Aim of the task: Read each of the lines below and tally those with "slotOfQueue"; the tally is the whole answer.

Dataset entries:
[Start of section]
/-- R35, R36, R39: the context of a task when its gang is placed; that its clusters may issue from the next cycle on is log 32's choice. -/
def Obligations.TasksStartInTheirInitialState : Prop :=
  ∀ (s : State) (g : Gang) (code : Memory) (streams : List W64) (ks : List W32) (drawn : Bool) (w : Seat),
    let x := startCtx s g code streams ks drawn w
    let size := if pkCap48 g.packet then 0x80000 else 0x40000
    (∀ n, n < 32 → x.regs.gpr .A n = if n = 1 then pkArg g.packet else if n = 31 then BitVec.ofNat 64 (pkSp g.packet) else 0) ∧
    (∀ n, x.regs.gpr .M n = 0 ∧ x.regs.gpr .S n = 0 ∧ vget x.regs.v n 0 = 0 ∧ vget x.regs.p n 0 = 0) ∧
    (∀ a, x.sp.get a = 0) ∧ x.spSize = size ∧ x.sr.vsp = BitVec.ofNat 20 size ∧
    x.sr.vslim = BitVec.ofNat 20 (size - 256 * pkVstk g.packet) ∧ x.sr.vlen = 64 ∧ x.sr.fcsr = 0 ∧ x.sr.cir = 0 ∧ x.sr.handler = false ∧
    x.sr.taskid = BitVec.ofNat 64 w.task ∧ x.sr.gangsize = BitVec.ofNat 64 (pkGang g.packet) ∧
    (∀ n, (x.bobbin n).en = false ∧ (x.bobbin n).count = 0) ∧ (∀ f, vget x.flags f false = false) ∧
    x.eng.formats = [] ∧ x.eng.names = [] ∧ x.flight = [] ∧ x.gq = [] ∧
    (∀ c, (x.cl.get c).blocks = [] ∧ (x.cl.get c).pc = streams.getD (cnum c) 0 ∧
      ((x.cl.get c).active = true ↔ streams.getD (cnum c) 0 ≠ 0) ∧ (x.cl.get c).ready = s.now + 1)

/-! ## Events: the supervisor and the fabric -/

/-- R162, R218, R225, R227, R230, R284, R285, R289, R290: the leader's commands on queues and translations. A queue that no slot holds is mapped with
its descriptor's indices and priority; a notify that moves the write index forward within the ring takes it; any other counts as an error. -/
def Obligations.QueueAndTranslationCommands : Prop :=
  ∀ (s : State) (hart k : Nat) (v : W64) (h : HwSlot) (src : W16) (msg : BitVec 192) (q peer : W16) (i : Instr),
    let qid := bits64 v 32 16
    let w : W32 := v.setWidth 32
    let d := readDesc s qid
    let page := bits64 v 0 45 * 4096
    let m := readDesc s (bits64 v 0 16)
    (Leader s hart → s.power.gate = true → slotOfQueue s qid = some (k, h) → d.en = true → d.devenq = false →
      0 < (w - h.widx).toInt → (w - h.ridx).toNat ≤ 2 ^ d.sizelg →
      Occurs (.qnotify hart v) s (fun t => tabGet k t.tamb.slots = some { h with widx := w })) ∧
    (Leader s hart → s.power.gate = true → d.en = false ∨ d.devenq = true → Happens (.qnotify hart v) s (s.countQueueError qid)) ∧
    (portOpen s 0 22 = true → s.power.gate = true → Happens (.remoteNotify src msg) s (remoteNotify s src msg)) ∧
    (Leader s hart → Occurs (.nqclr hart q peer) s (fun t =>
      (∀ x ∈ t.tamb.pairs, x.1 = q → x.2.1 = peer → x.2.2 = (0, false)) ∧
      ∀ x ∈ s.tamb.pairs, x.1 ≠ q ∨ x.2.1 ≠ peer → x ∈ t.tamb.pairs)) ∧
    (Leader s hart → s.power.gate = true → bits64 v 58 2 = 0 → s.hub.qmapcmd.getLsbD 63 = false → slotOfQueue s (bits64 v 0 16) = none →
      tabGet (bits64 v 32 9) s.tamb.slots = none → m.bad = false → m.en = true →
      Occurs (.qmapcmdMap hart v) s (fun t => t.hub.qmapcmd.getLsbD 63 = true ∧ bits64 (settleQmap t).hub.qmapcmd 60 4 = 0 ∧
        ∃ x, tabGet (bits64 v 32 9) t.tamb.slots = some x ∧
        x.qid = bits64 v 0 16 ∧ x.asid = m.asid ∧ x.ring = m.ring ∧ x.prio = m.prio ∧ x.eff = m.prio)) ∧
    (Leader s hart → s.power.gate = true → bits64 v 58 2 = 1 → s.hub.qmapcmd.getLsbD 63 = false →
      slotOfQueue s (bits64 v 0 16) = some (k, h) → Happens (.qmapcmdUnmap hart v) s (qmapResult (unmapQueue s k h false) v 0)) ∧
    (Leader s hart → s.power.gate = true → s.hub.qmapcmd.getLsbD 63 = true →
      (i = .qmapcmdMap hart v ∧ bits64 v 58 2 = 0) ∨ (i = .qmapcmdUnmap hart v ∧ bits64 v 58 2 = 1) → Happens i s s) ∧
    (Leader s hart → bits64 v 61 2 = 0 → s.hub.xinv.getLsbD 63 = false →
      Occurs (.xinvPage hart v) s (fun t => ∀ x, x ∈ t.tlb ↔ x ∈ s.tlb ∧ ¬(x.asid = BitVec.ofNat 16 (bits64 v 45 16) ∧
        x.base ≤ page ∧ page < x.base + x.size))) ∧
    (Leader s hart → bits64 v 61 2 = 1 → s.hub.xinv.getLsbD 63 = false →
      Occurs (.xinvAsid hart v) s (fun t => ∀ x, x ∈ t.tlb ↔ x ∈ s.tlb ∧ x.asid ≠ BitVec.ofNat 16 (bits64 v 45 16))) ∧
    (Leader s hart → bits64 v 61 2 = 2 → s.hub.xinv.getLsbD 63 = false → Occurs (.xinvAll hart v) s (fun t => t.tlb = [])) ∧
    (¬ Leader s hart → s.power.gate = true → (i = .qnotify hart v ∨ i = .nqclr hart q peer ∨ (i = .qmapcmdMap hart v ∧ bits64 v 58 2 ≠ 1) ∨
        (i = .qmapcmdUnmap hart v ∧ bits64 v 58 2 ≠ 0) ∨ (i = .xinvPage hart v ∧ bits64 v 61 2 = 0) ∨ i = .registerWrite hart .plctl v ∨
        i = .rstctlWarmReset hart ∨ i = .rstctlColdReset hart ∨ i = .rstctlPtok hart) → Happens i s s.countDropped)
[End of section]
Answer box: 3